» **Exercise inputs**:
/-! ## Shards and regions (R332, R333) -/

/-- Bytes of a shard of n elements: the element plane, and for MX formats the scale plane at the next 64-byte boundary. -/
def shardBytes (f n : Nat) : Nat := if fmtMx f then up64 (planeBytes f n) + n / 32 else planeBytes f n

/-- Distance between shards. -/
def shardPitch (f n : Nat) : Nat := up64 (shardBytes f n)

/-- Group, tag, formats and element count of a CLEAR body (Table 11-8). -/
def clrGroup (b : Bytes) : Nat := byteAt b 16
/-- In format. -/
def clrIn (b : Bytes) : Nat := fbFormat (byteAt b 17)
/-- Out format. -/
def clrOut (b : Bytes) : Nat := fbFormat (byteAt b 18)
/-- Elements per rank. -/
def clrN (b : Bytes) : Nat := u32 b 40
/-- Collective tag. -/
def clrTag (b : Bytes) : Word := BitVec.ofNat 32 (u32 b 44)
/-- Source. -/
def clrSrc (b : Bytes) : Nat := u64 b 24
/-- Destination. -/
def clrDst (b : Bytes) : Nat := u64 b 32

/-- An empty group. -/
def Group.none : Group := { rank := 0, staging := 0, stagingBytes := 0, members := [], digest := 0 }

/-- The group that a work item names. -/
def groupOf (w : Work) (s : State) : Group := (s.part w.part).groups.getD (clrGroup w.bytes) Group.none

/-- The ranks of a group but the own. -/
def otherRanks (g : Group) : List Nat := (List.range g.members.length).filter (· != g.rank)

/-- Whether a work item is a collective. -/
def isCollective (op : Nat) : Bool := 0x30 ≤ op && op ≤ 0x34

/-- Whether a CLEAR reduces at present. -/
def reducing (w : Work) : Bool := w.opcode == 0x30 || (w.opcode == 0x32 && !w.gather)

/-- The format of a gather's shards. -/
def gatherFmt (w : Work) : Nat := if w.opcode = 0x32 then clrOut w.bytes else clrIn w.bytes

/-- Plan entry j of a send buffer: offset and bytes (Table 10-9). -/
def planEntry (a j : Nat) (s : State) : Nat × Nat :=
  let e := hbmRead (a + 16 * j) 16 s
  (u64 e 0, u64 e 8)

/-- Bytes of all K shards of a buffer. -/
def wholeBytes (f n K : Nat) : Nat := (K - 1) * shardPitch f n + shardBytes f n

/-- The bytes that this member sends to rank r at present: address and length. -/
def sendRegion (w : Work) (g : Group) (r : Nat) (s : State) : Nat × Nat :=
  let b := w.bytes
  let n := clrN b
  if w.opcode = 0x34 then
    let e := planEntry (clrSrc b) r s
    (clrSrc b + e.1, e.2)
  else if w.opcode = 0x33 then
    if g.rank = byteAt b 19 then (clrSrc b, wholeBytes (clrIn b) n g.members.length) else (clrSrc b, 0)
  else if reducing w then (clrSrc b + r * shardPitch (clrIn b) n, shardBytes (clrIn b) n)
  else
    let f := gatherFmt w
    let base := if w.opcode = 0x32 then clrDst b + g.rank * shardPitch f n else clrSrc b
    (base, shardBytes f n)

/-- The bytes that rank r sends to this member at present. -/
def receiveBytes (w : Work) (g : Group) (r : Nat) : Nat :=
  let b := w.bytes
  let n := clrN b
  if w.opcode = 0x34 then tget 0 w.counts r
  else if w.opcode = 0x33 then (if r = byteAt b 19 then wholeBytes (clrIn b) n g.members.length else 0)
  else if reducing w then shardBytes (clrIn b) n
  else shardBytes (gatherFmt w) n

/-- Offset of rank r's range in an ALL_TO_ALL receive buffer: 1,024 and the counts of all lower ranks (R336). -/
def a2aOffset (w : Work) (r : Nat) : Nat := (List.range r).foldl (fun o j => o + tget 0 w.counts j) 1024

/-- The address at which rank r's bytes are to land here (R333, R336). -/
def landAddress (w : Work) (g : Group) (r : Nat) : Nat :=
  let b := w.bytes
  let n := clrN b
  if w.opcode = 0x34 then clrDst b + a2aOffset w r
  else if w.opcode = 0x33 then clrDst b
  else if reducing w then g.staging + r * shardBytes (clrIn b) n
  else clrDst b + r * shardPitch (gatherFmt w) n

/-! ## Frames of a CLEAR -/

/-- Bytes cut into payloads of at most 8,192. -/
def payloads (bs : Bytes) : List Bytes := runsOf 8192 bs.length bs

/-- The bytes of a region sent to a rank in DATA frames on all eight stripes (R329, R332). -/
def sendData (w : Work) (g : Group) (r : Nat) (bs : Bytes) (s : State) : State :=
  let dst := (g.members.getD r (0, 0)).1
  (payloads bs).zipIdx.foldl (fun s p =>
    let f := { newFrame 0x07 dst 3 s with
      stripe := Fin.ofNat 8 p.2, txn := g.digest, operation := clrTag w.bytes, offset := BitVec.ofNat 32 (128 * p.2),
      senderRank := g.rank, receiverRank := r, payload := p.1 }
    sendReliable f (some w.id) w.part s) s

/-- The payload of a control REQ (R330): kind 1 READY, 2 COUNT. -/
def controlPayload (kind : Nat) (g : Group) (r value : Nat) : Bytes :=
  toLE kind 1 ++ toLE g.rank 1 ++ toLE r 1 ++ toLE 0 1 ++ toLE g.digest.toNat 4 ++ toLE value 8
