/-- A ring command that is legal only while the named ring is in a state (Table 3-4). -/
def ringMove (op rn : Nat) (from_ : RingState) (s : State) (k : Nat → State → State) : State :=
  withRingCommand op rn s (fun f n s =>
    let r := s.ring n
    if r.state ≠ from_ then rejectHead rn f (badState r.state.code) s
    else finish rn f.tag 0x00 0 0 0 (telling n (k n) (popHead rn s)))

/-- A ring as RING_ENABLE makes it (R73, R85). DESIGN CHOICE: an EVENT ring's own backlog and lost count, and completions that
waited on a CPL ring, are kept while it is Disabled and discarded here, where R85 and R101 are silent (assumption log 101). -/
def enabledRing (b : Bytes) : Ring :=
  { Ring.atReset with
    cls := bits (byteAt b 18) 0 4, owner := byteAt b 19, state := .enabled, k := byteAt b 20, cpl := u16 b 22,
    base := BitVec.ofNat 64 (u64 b 24), control := BitVec.ofNat 64 (u64 b 32), vector := u16 b 40,
    countThr := byteAt b 42, timeThr := byteAt b 43 }

/-- Why a RING_ENABLE at the head of its ring is rejected: the HDM tests (R405), then the states of its rings. DESIGN CHOICE:
the NO_ROOM of a fifth EVENT ring has detail 0, which R85 leaves open (assumption log 99). -/
def enableReject (b : Bytes) (s : State) : Option Reject :=
  let n := u16 b 16
  let cls := bits (byteAt b 18) 0 4
  let c := s.ring (u16 b 22)
  match ringEnableHdm b s with
  | some e => some e
  | none =>
    if (s.ring n).live? then some (badState (s.ring n).state.code)
    else if cls ≤ 5 ∧ c.live? = true ∧ c.cls ≠ 7 then some (badValue 22)
    else if cls ≤ 5 ∧ c.live? = false then some (badState 0)
    else if cls = 6 ∧ 4 ≤ (eventRings (byteAt b 19) s).length then some { status := 0x13, detail := 0, result := 0 }
    else none

/-- RING_ENABLE. -/
def ringEnableEffect (rn : Nat) (s : State) : State :=
  withRingCommand 0x60 rn s (fun f n s =>
    match enableReject f.bytes s with
    | some e => rejectHead rn f e s
    | none =>
      let r := enabledRing f.bytes
      let s := tellBlock n ((popHead rn s).setRing n r)
      let s := if r.cls = 6 then adoptBacklog n s else s
      finish rn f.tag 0x00 0 0 0 s)

/-- A RING_ENABLE descriptor. -/
def execRingEnable (ring : RingNo) (s : State) : Result := whenUp s (ringEnableEffect ring)

/-- A RING_PAUSE descriptor. -/
def execRingPause (ring : RingNo) (s : State) : Result :=
  whenUp s (fun s => ringMove 0x61 ring .enabled s (fun n s => s.modRing n (fun r => { r with state := .paused })))

/-- Ring n Enabled again: the records that waited are written (R70, R101). -/
def resumeRing (n : Nat) (s : State) : State :=
  let s := s.modRing n (fun r => { r with state := .enabled })
  drainEvents n 66 (drainCpls n (s.ring n).waiting.length s)

/-- A RING_RESUME descriptor. -/
def execRingResume (ring : RingNo) (s : State) : Result := whenUp s (fun s => ringMove 0x62 ring .paused s resumeRing)

/-- A RING_CLEAR descriptor. -/
def execRingClear (ring : RingNo) (s : State) : Result :=
  whenUp s (fun s => ringMove 0x64 ring .error s (fun n s => s.modRing n (fun r => { r with state := .paused, cause := 0 })))

/-- The lowest submission ring that is not Disabled and posts to CPL ring n (R82). -/
def firstFeeder (n : Nat) (s : State) : Option Nat :=
  (tkeys s.rings).find? (fun m => let r := s.ring m; decide (r.cls ≤ 5) && r.live? && r.cpl == n)

/-- RING_DISABLE. -/
def ringDisableEffect (rn : Nat) (s : State) : State :=
  withRingCommand 0x63 rn s (fun f n s =>
    let r := s.ring n
    if r.live? = false ∨ r.closing.isSome = true then rejectHead rn f (badState r.state.code) s
    else
      match (if r.cls = 7 then firstFeeder n s else none) with
      | some m => rejectHead rn f (badState (s.ring m).state.code) s
      | none => disableRing n (some (rn, f.tag)) (popHead rn s))

/-- A RING_DISABLE descriptor. -/
def execRingDisable (ring : RingNo) (s : State) : Result := whenUp s (ringDisableEffect ring)

/-! ## Boot rings (R109, R405, R484) -/

/-- Whether the boot registers describe legal rings (Tables 3-17 and 3-18, R405). -/
def bootLegal (s : State) : Bool :=
  let g := s.regs
  let bytes := fun (k e : Nat) => 2 ^ (6 + k) * e
  g.bootCtrlSize.toNat ≤ 6 && g.bootCplSize.toNat ≤ 6 && g.bootEvtSize.toNat ≤ 6 &&
    bootBase 0 s % 4096 == 0 && bootBase 1 s % 4096 == 0 && bootBase 2 s % 4096 == 0 && bootBase 3 s % 256 == 0 &&
    !touchesHdm (bootBase 0 s) (bytes g.bootCtrlSize.toNat 64) s &&
    !touchesHdm (bootBase 1 s) (bytes g.bootCplSize.toNat 32) s &&
    !touchesHdm (bootBase 2 s) (bytes g.bootEvtSize.toNat 32) s && !touchesHdm (bootBase 3 s) 192 s

/-- The reserved bits of RNG_BOOT_CTL, which read 0: a write that sets one changes an RSV field (R495). -/
def bootCtlRsv (v : Word) : Bool := bits v.toNat 12 4 != 0

/-- The state after a write that changed an RSV field (R495, assumption log 6). -/
def markUnbound (changed : Bool) (s : State) : State :=
  if changed then { s with dev := { s.dev with unbound := true } } else s

/-- The VECTOR and size fields of RNG_BOOT_CTL take a write (Table 3-18). -/
def bootFields (v : Word) (s : State) : State :=
  { s with regs := { s.regs with
      bootVector := BitVec.ofNat 11 (bits v.toNat 16 11), bootCtrlSize := BitVec.ofNat 4 (bits v.toNat 8 4),
      bootCplSize := BitVec.ofNat 4 (bits v.toNat 4 4), bootEvtSize := BitVec.ofNat 4 (bits v.toNat 0 4) } }

/-- Whether RNG_BOOT_CTL takes a write: not before Ready (R484), so in Ready, Running and Fault while CXL.io is up (R493). -/
def bootCtlTakes (s : State) : Bool :=
  cxlUp s && (match s.dev.state with | .up => s.dev.rails | .fault => true | _ => false)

» **What is needed**: Of the lines in the data, report each one containing the string "firstFeeder".

» **Exercise result**:
def firstFeeder (n : Nat) (s : State) : Option Nat :=
      match (if r.cls = 7 then firstFeeder n s else none) with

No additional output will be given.